Consider the following program:
#define _FILE_OFFSET_BITS 64 // Allow large files.
#define REVISION "POSIX Revision #9"
#include <iostream>
#include <cstdio>
#include <ctime>
const int block_size = 1024 * 1024;
const char block[block_size] = {};
int main()
{
std::cout << REVISION << std::endl;
std::time_t t0 = time(NULL);
std::cout << "Open: 'BigFile.bin'" << std::endl;
FILE * file;
file = fopen("BigFile.bin", "wb");
if (file != NULL)
{
std::cout << "Opened. Writing..." << std::endl;
for (int n=0; n<4096; n++)
{
size_t written = fwrite(block, 1, block_size, file);
if (written != block_size)
{
std::cout << "Write error." << std::endl;
return 1;
}
}
fclose(file);
std::cout << "Success." << std::endl;
time_t t1 = time(NULL);
if (t0 == ((time_t)-1) || t1 == ((time_t)-1))
{
std::cout << "Clock error." << std::endl;
return 2;
}
double ticks = (double)(t1 - t0);
std::cout << "Seconds: " << ticks << std::endl;
file = fopen("BigFile.log", "w");
fprintf(file, REVISION);
fprintf(file, " Seconds: %f\n", ticks);
fclose(file);
return 0;
}
std::cout << "Something went wrong." << std::endl;
return 1;
}
It simply writes 4GB of zeros to a file on disk and times how long it took.
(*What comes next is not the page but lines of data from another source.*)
/-- 40 R75, with its frame: the byte is stored at `FRAME_LENGTH - 1`, the Frame is the whole buffer with
that byte last, the cursor goes to 0, and `buf` is not cleared. It holds whatever the bytes below the
cursor are, written or not. -/
def Obligations.BCompleteEmitsFrame : Prop :=
  ∀ (s : State) (b : Byte), s.cfg.policy = .B → 0 < s.fillIndex →
    s.fillIndex = s.cfg.frameLength - 1 →
    select s.cfg s.stateClass (.feed b) = some (.bComplete b) ∧
    ∃ t F, exec (.bComplete b) s = .next t ∧
      t.out.frame = some F ∧ t.out.dropped = false ∧ F.length = s.cfg.frameLength ∧
      (∀ i, i < s.fillIndex → F[i]? = some (s.buf.read i)) ∧ F[s.cfg.frameLength - 1]? = some b ∧
      (s.buf.read 0 = s.cfg.marker → F[0]? = some s.cfg.marker) ∧ t.frameLast = some b ∧
      t.fillIndex = 0 ∧ t.stateClass = .empty ∧
      t.buf.read (s.cfg.frameLength - 1) = b ∧
      (∀ a, a ≠ s.cfg.frameLength - 1 → t.buf.read a = s.buf.read a) ∧
      t.desyncCount = s.desyncCount ∧ t.cfg = s.cfg ∧ t.pending = s.pending

/-! ## Policy A -/

/-- 40 R77, with its frame. -/
def Obligations.AStartStoresMarker : Prop :=
  ∀ s : State, s.cfg.policy = .A → s.fillIndex = 0 → 82 ≤ s.cfg.frameLength →
    select s.cfg s.stateClass (.feed s.cfg.marker) = some (.aStart s.cfg.marker) ∧
    ∃ t, exec (.aStart s.cfg.marker) s = .next t ∧
      t.buf.read 0 = s.cfg.marker ∧ t.fillIndex = 1 ∧ t.stateClass = .filling ∧
      t.out.frame = none ∧ t.out.dropped = false ∧
      (∀ a, a ≠ 0 → t.buf.read a = s.buf.read a) ∧
      t.desyncCount = s.desyncCount ∧ t.cfg = s.cfg ∧ t.pending = s.pending

/-- 40 R76 with the counter of R70, and its frame: every byte of `buf` and the cursor unchanged. -/
def Obligations.ADropEmptyDiscardsByte : Prop :=
  ∀ (s : State) (b : Byte), s.cfg.policy = .A → s.fillIndex = 0 → b ≠ s.cfg.marker →
    select s.cfg s.stateClass (.feed b) = some (.aDropEmpty b) ∧
    ∃ t, exec (.aDropEmpty b) s = .next t ∧
      t.fillIndex = s.fillIndex ∧ t.stateClass = .empty ∧ (∀ a, t.buf.read a = s.buf.read a) ∧
      t.out.frame = none ∧ t.out.dropped = true ∧
      t.desyncCount =
        (if s.desyncCount < 2 ^ s.cfg.diagWidth - 1 then s.desyncCount + 1 else s.desyncCount) ∧
      t.cfg = s.cfg ∧ t.pending = s.pending

/-- 40 R79 with the counter of R70, and its frame: the buffered Frame is kept intact. -/
def Obligations.ADropFullKeepsFrame : Prop :=
  ∀ (s : State) (b : Byte), s.cfg.policy = .A → 0 < s.fillIndex →
    s.fillIndex = s.cfg.frameLength → b ≠ s.cfg.marker →
    select s.cfg s.stateClass (.feed b) = some (.aDropFull b) ∧
    ∃ t, exec (.aDropFull b) s = .next t ∧
      t.fillIndex = s.fillIndex ∧ t.stateClass = .full ∧ (∀ a, t.buf.read a = s.buf.read a) ∧
      t.snapshot = s.snapshot ∧ t.out.frame = none ∧ t.out.dropped = true ∧
      t.desyncCount =
        (if s.desyncCount < 2 ^ s.cfg.diagWidth - 1 then s.desyncCount + 1 else s.desyncCount) ∧
      t.cfg = s.cfg ∧ t.pending = s.pending

/-- 40 R78, with its frame: nothing is emitted even when the buffer becomes full; from LAST the class
becomes FULL. -/
def Obligations.AAppendStoresAtCursor : Prop :=
  ∀ (s : State) (b : Byte), s.cfg.policy = .A → 0 < s.fillIndex →
    s.fillIndex < s.cfg.frameLength →
    select s.cfg s.stateClass (.feed b) = some (.aAppend b) ∧
    ∃ t, exec (.aAppend b) s = .next t ∧
      t.buf.read s.fillIndex = b ∧ t.fillIndex = s.fillIndex + 1 ∧
      (if s.fillIndex = s.cfg.frameLength - 1 then t.stateClass = .full
        else t.stateClass = .filling ∨ t.stateClass = .last) ∧
      t.out.frame = none ∧ t.out.dropped = false ∧
      (∀ a, a ≠ s.fillIndex → t.buf.read a = s.buf.read a) ∧
      t.desyncCount = s.desyncCount ∧ t.cfg = s.cfg ∧ t.pending = s.pending

/-- 40 R80, with its frame: the Frame is the buffer before the step, the marker becomes byte 0 of the
next, the cursor is 1; where byte 0 was the marker, as it is in every resting state, `buf` is
unchanged. -/
def Obligations.ARetriggerEmitsAndRestarts : Prop :=
  ∀ s : State, s.cfg.policy = .A → s.fillIndex = s.cfg.frameLength → 82 ≤ s.cfg.frameLength →
    select s.cfg s.stateClass (.feed s.cfg.marker) = some (.aRetrigger s.cfg.marker) ∧
    ∃ t F, exec (.aRetrigger s.cfg.marker) s = .next t ∧
      t.out.frame = some F ∧ t.out.dropped = false ∧ F.length = s.cfg.frameLength ∧
      (∀ i, i < s.cfg.frameLength → F[i]? = some (s.buf.read i)) ∧
      t.fillIndex = 1 ∧ t.stateClass = .filling ∧ t.buf.read 0 = s.cfg.marker ∧
      (∀ a, a ≠ 0 → t.buf.read a = s.buf.read a) ∧
      (s.buf.read 0 = s.cfg.marker →
        F[0]? = some s.cfg.marker ∧ ∀ a, t.buf.read a = s.buf.read a) ∧
      t.desyncCount = s.desyncCount ∧ t.cfg = s.cfg ∧ t.pending = s.pending

/-- The model's own choice (log entries 5 and 8): `RESET`, `IDLE` and the nine `FEED` operations put no
value on the Sample outputs; in an emitting step the decoder's instructions, which follow, do. -/
def Obligations.AssemblerLeavesSampleAbsent : Prop :=
  ∀ (s t : State) (i : Instr) (w : EventWord), encode i = .event w → exec i s = .next t →
    t.out.sample = SampleOut.absent

/-- The model's own choice (log entry 6): an assembler operation executed where its rule does not select
it stops with the fault `notSelected` and nothing else. -/
def Obligations.OperationsStopWhereNotSelected : Prop :=
  ∀ (s : State) (b : Byte) (i : Instr), encode i = .event (feedWord b) →
    (i.wf s.cfg && i.classOk s.stateClass) = false → exec i s = .fault .notSelected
Under Linux, this takes 148 seconds on average. Under Windows, on the same PC, it takes on average 247 seconds.
What the hell am I doing wrong?!
The code is compiled under GCC for Linux, and Visual Studio for Windows, but I cannot imagine a universe in which the compiler used should make any measurable difference to a pure I/O benchmark. The filesystem used in all cases is NTFS.
I just don't understand why such a vast performance difference exists. I don't know why Windows is running so slow. How do I force Windows to run at the full speed that the disk is clearly capable of?
(The numbers above are for OpenSUSE 13.1 32-bit and Windows XP 32-bit on an old Dell laptop. But I've observed similar speed differences on several PCs around the office, running various versions of Windows.)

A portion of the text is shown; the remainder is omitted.